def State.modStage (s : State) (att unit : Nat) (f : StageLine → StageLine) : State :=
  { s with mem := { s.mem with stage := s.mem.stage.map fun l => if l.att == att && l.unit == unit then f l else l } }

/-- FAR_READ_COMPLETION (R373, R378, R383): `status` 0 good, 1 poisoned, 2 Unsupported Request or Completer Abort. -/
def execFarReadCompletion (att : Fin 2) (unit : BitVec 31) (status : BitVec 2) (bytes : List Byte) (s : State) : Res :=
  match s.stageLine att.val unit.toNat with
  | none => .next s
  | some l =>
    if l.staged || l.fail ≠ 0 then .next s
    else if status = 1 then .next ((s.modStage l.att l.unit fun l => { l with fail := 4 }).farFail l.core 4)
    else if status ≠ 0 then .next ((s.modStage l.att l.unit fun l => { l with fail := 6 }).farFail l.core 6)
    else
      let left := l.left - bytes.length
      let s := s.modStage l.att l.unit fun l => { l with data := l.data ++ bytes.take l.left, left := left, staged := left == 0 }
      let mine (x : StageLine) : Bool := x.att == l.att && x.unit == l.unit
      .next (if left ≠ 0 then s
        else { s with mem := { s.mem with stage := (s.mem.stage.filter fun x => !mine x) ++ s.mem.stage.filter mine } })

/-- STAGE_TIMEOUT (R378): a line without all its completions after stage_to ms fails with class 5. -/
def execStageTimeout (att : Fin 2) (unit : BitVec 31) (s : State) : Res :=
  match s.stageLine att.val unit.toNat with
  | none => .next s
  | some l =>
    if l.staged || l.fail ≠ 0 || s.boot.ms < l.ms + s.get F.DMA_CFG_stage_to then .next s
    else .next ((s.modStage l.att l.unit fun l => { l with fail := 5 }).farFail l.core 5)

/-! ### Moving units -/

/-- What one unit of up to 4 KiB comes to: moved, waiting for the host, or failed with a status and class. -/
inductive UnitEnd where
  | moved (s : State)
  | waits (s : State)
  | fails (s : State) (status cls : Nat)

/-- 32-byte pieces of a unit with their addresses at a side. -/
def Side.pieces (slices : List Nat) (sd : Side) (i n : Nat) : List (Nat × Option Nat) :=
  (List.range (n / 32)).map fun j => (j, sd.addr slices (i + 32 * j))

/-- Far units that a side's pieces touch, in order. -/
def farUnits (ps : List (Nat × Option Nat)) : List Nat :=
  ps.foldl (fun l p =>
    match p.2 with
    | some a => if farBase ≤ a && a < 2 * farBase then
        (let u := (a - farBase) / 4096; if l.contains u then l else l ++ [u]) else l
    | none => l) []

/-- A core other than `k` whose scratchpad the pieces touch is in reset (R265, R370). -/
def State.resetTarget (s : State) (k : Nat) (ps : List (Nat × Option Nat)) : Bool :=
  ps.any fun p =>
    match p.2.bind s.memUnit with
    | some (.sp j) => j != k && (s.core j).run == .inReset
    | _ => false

——

Could you set down exactly the lines above, from the one containing "match p.2.bind s.memUnit with" through the last, including both and nothing else?

> _ANSWER TO THE PROBLEM_
    match p.2.bind s.memUnit with
    | some (.sp j) => j != k && (s.core j).run == .inReset
    | _ => false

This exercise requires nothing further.